/-- Settles O47: the invariant is kept by the CIC's turn (each verdict carries a well-formed state) and by each action of the
host. -/
theorem stepKeepsTheStateWellFormed : Obligations.StepKeepsTheStateWellFormed :=
  fun _ _ h hu => h.step hu

end Sys2Proof.Machine

/-! SUPPORT. STATUS (10_state.md R24-R27): the state after reset, the fields of the STATUS word, IDLE, the writers of ERR over
every step, and the writers of LSEL and LLEN over every command. -/

namespace Sys2Proof

/-- Tables without a valid entry are legal, whatever their number (R23). -/
theorem tablesLegal_replicate_invalid (n : Nat) : tablesLegal (List.replicate n ⟨none, none, none, none⟩) := by
  intro T hT sel d hd
  rw [List.eq_of_mem_replicate hT] at hd
  rcases sel_cases sel with rfl | rfl | rfl | rfl <;> cases hd

theorem Params.reference_wf : Params.reference.WF where
  tables_pos := by decide
  tables_le := by decide
  depth := by decide
  init_legal := tablesLegal_replicate_invalid 4

/-- The commands whose success writes LSEL and LLEN (R26). -/
def Instr.isCodec : Instr → Bool
  | .dec _ => true
  | .enc _ _ => true
  | .size _ _ => true
  | .nop => false
  | .tblWr _ _ _ _ _ => false
  | .tblRd _ _ => false
  | .clrerr => false

end Sys2Proof

namespace Sys2Proof.Machine

/-! ### The state after reset -/

theorem State.WF.resetWith {p : Params} (h : p.WF) : (State.resetWith p).WF where
  params := h
  tables := rfl
  legal := h.init_legal
  rsp := Nat.zero_le _
  err := Nat.zero_le _
  mark := fun hn => absurd rfl hn
  pend := fun _ hw => nomatch hw
  llen := .inl ⟨rfl, rfl⟩

/-- Settles O48: the tables after reset are TABLE_INIT, which legal parameters make legal; everything else is 0 or empty. -/
theorem resetStateIsWellFormed : Obligations.ResetStateIsWellFormed :=
  ⟨.resetWith Params.reference_wf, fun _ hp => .resetWith hp⟩

/-! ### The STATUS word -/

/-- The bits of STATUS by position (R24). -/
theorem State.statusWord_getLsbD (s : State) (i : Nat) :
    s.statusWord.getLsbD i =
      if i < 4 then s.err.getLsbD i else if i < 6 then s.lsel.getLsbD (i - 4)
      else if i < 8 then false else if i < 14 then s.llen.getLsbD (i - 8)
      else if i < 31 then false else (BitVec.ofBool s.idle).getLsbD (i - 31) := by
  change (BitVec.ofBool s.idle ++ 0#17 ++ s.llen ++ 0#2 ++ s.lsel ++ s.err : BitVec (1 + 17 + 6 + 2 + 2 + 4)).getLsbD i = _
  simp only [BitVec.getLsbD_append, BitVec.getLsbD_zero]
  rcases Nat.lt_or_ge i 4 with h | h
  · simp [h]
  · simp only [show ¬ i < 4 by omega, if_false, Nat.sub_sub, Nat.reduceAdd,
      show (i - 4 < 2) ↔ i < 6 by omega, show (i - 6 < 2) ↔ i < 8 by omega,
      show (i - 8 < 6) ↔ i < 14 by omega, show (i - 14 < 17) ↔ i < 31 by omega]

/-- Cutting a field out of STATUS: its bit i is STATUS's bit start + i. -/
theorem State.statusWord_field (s : State) {start len : Nat} {x : BitVec len}
    (h : ∀ i < len, s.statusWord.getLsbD (start + i) = x.getLsbD i) : s.statusWord.extractLsb' start len = x := by
  apply BitVec.eq_of_getLsbD_eq
  intro i hi
  rw [BitVec.getLsbD_extractLsb', h i hi]
  simp [hi]

theorem State.statusWord_err (s : State) : s.statusWord.extractLsb' 0 4 = s.err := by
  refine s.statusWord_field fun i hi => ?_
  simp (disch := omega) only [statusWord_getLsbD, if_pos, Nat.zero_add]

theorem State.statusWord_lsel (s : State) : s.statusWord.extractLsb' 4 2 = s.lsel := by
  refine s.statusWord_field fun i hi => ?_
  simp (disch := omega) only [statusWord_getLsbD, if_pos, if_neg, Nat.add_sub_cancel_left]

theorem State.statusWord_reserved_low (s : State) : s.statusWord.extractLsb' 6 2 = 0#2 := by
  refine s.statusWord_field fun i hi => ?_
  simp (disch := omega) only [statusWord_getLsbD, if_pos, if_neg, BitVec.getLsbD_zero]

theorem State.statusWord_llen (s : State) : s.statusWord.extractLsb' 8 6 = s.llen := by
  refine s.statusWord_field fun i hi => ?_
  simp (disch := omega) only [statusWord_getLsbD, if_pos, if_neg, Nat.add_sub_cancel_left]

theorem State.statusWord_reserved_high (s : State) : s.statusWord.extractLsb' 14 17 = 0#17 := by
  refine s.statusWord_field fun i hi => ?_
  simp (disch := omega) only [statusWord_getLsbD, if_pos, if_neg, BitVec.getLsbD_zero]

theorem State.statusWord_idle (s : State) : s.statusWord.extractLsb' 31 1 = BitVec.ofBool s.idle := by
  refine s.statusWord_field fun i hi => ?_
  simp (disch := omega) only [statusWord_getLsbD, if_neg, Nat.add_sub_cancel_left]

@[simp] theorem State.idle_iff (s : State) : s.idle = true ↔ s.cmdq = [] ∧ s.pend = none := by
  simp [State.idle]

@[simp] theorem State.errO_iff (s : State) : s.errO = true ↔ s.err ≠ 0#4 := by
  simp [State.errO]

/-- Settles O13: the word's fields, each cut out of its bits by position. -/
theorem statusWordLayout : Obligations.StatusWordLayout := by
  intro s
  refine ⟨s.statusWord_err, s.statusWord_lsel, s.statusWord_reserved_low, s.statusWord_llen, s.statusWord_reserved_high,
    ?_, s.errO_iff⟩
  rw [s.statusWord_idle, ← s.idle_iff]
  cases s.idle <;> decide

/-! ### IDLE -/

/-- A held command stands in CMDQ (R54). -/
theorem State.cmdq_ne_nil_of_held {s : State} (h : s.held = true) : s.cmdq ≠ [] := by
  intro hq
  simp [State.held, hq] at h

/-- Settles O19: a held command stands in CMDQ, so an empty CMDQ holds none. -/
theorem idleMeansNothingQueuedOrHeld : Obligations.IdleMeansNothingQueuedOrHeld := by
  intro s
  have idle_false : ¬ (s.cmdq = [] ∧ s.pend = none) → s.idle = false := fun h =>
    Bool.eq_false_iff.mpr fun hi => h (s.idle_iff.mp hi)
  refine ⟨⟨fun h => ?_, fun ⟨hq, hp, _⟩ => s.idle_iff.mpr ⟨hq, hp⟩⟩,
    fun hh => idle_false fun h => State.cmdq_ne_nil_of_held hh h.1, fun hp => idle_false fun h => hp h.2⟩
  obtain ⟨hq, hp⟩ := s.idle_iff.mp h
  exact ⟨hq, hp, Bool.eq_false_iff.mpr fun hh => State.cmdq_ne_nil_of_held hh hq⟩

/-! ### What a verdict does to STATUS -/

/-- LSEL and LLEN of `u` are those of `s` (R26). -/
def State.SameResult (s u : State) : Prop := u.lsel = s.lsel ∧ u.llen = s.llen

theorem State.SameResult.refl (s : State) : s.SameResult s := ⟨rfl, rfl⟩

/-- What the verdict of the command `i` in `s` keeps of STATUS: ERR where the command completes (an error is written after the
verdict, by `commit`), and LSEL and LLEN except where a codec command completes. -/
def Verdict.KeepsStatus (i : Instr) (s : State) : Verdict → Prop
  | .done t => t.err = s.err ∧ (i.isCodec = false → s.SameResult t)
  | .raise _ t => s.SameResult t
  | .hold => True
—————
WHAT IS BEING ASKED
Please output exactly the lines between the one holding "s.err ≠ 0#4 := by" and the one holding "refine ⟨⟨fun h" in the records above, inclusive, and nothing more.

TASK SOLUTION
@[simp] theorem State.errO_iff (s : State) : s.errO = true ↔ s.err ≠ 0#4 := by
  simp [State.errO]

/-- Settles O13: the word's fields, each cut out of its bits by position. -/
theorem statusWordLayout : Obligations.StatusWordLayout := by
  intro s
  refine ⟨s.statusWord_err, s.statusWord_lsel, s.statusWord_reserved_low, s.statusWord_llen, s.statusWord_reserved_high,
    ?_, s.errO_iff⟩
  rw [s.statusWord_idle, ← s.idle_iff]
  cases s.idle <;> decide

/-! ### IDLE -/

/-- A held command stands in CMDQ (R54). -/
theorem State.cmdq_ne_nil_of_held {s : State} (h : s.held = true) : s.cmdq ≠ [] := by
  intro hq
  simp [State.held, hq] at h

/-- Settles O19: a held command stands in CMDQ, so an empty CMDQ holds none. -/
theorem idleMeansNothingQueuedOrHeld : Obligations.IdleMeansNothingQueuedOrHeld := by
  intro s
  have idle_false : ¬ (s.cmdq = [] ∧ s.pend = none) → s.idle = false := fun h =>
    Bool.eq_false_iff.mpr fun hi => h (s.idle_iff.mp hi)
  refine ⟨⟨fun h => ?_, fun ⟨hq, hp, _⟩ => s.idle_iff.mpr ⟨hq, hp⟩⟩,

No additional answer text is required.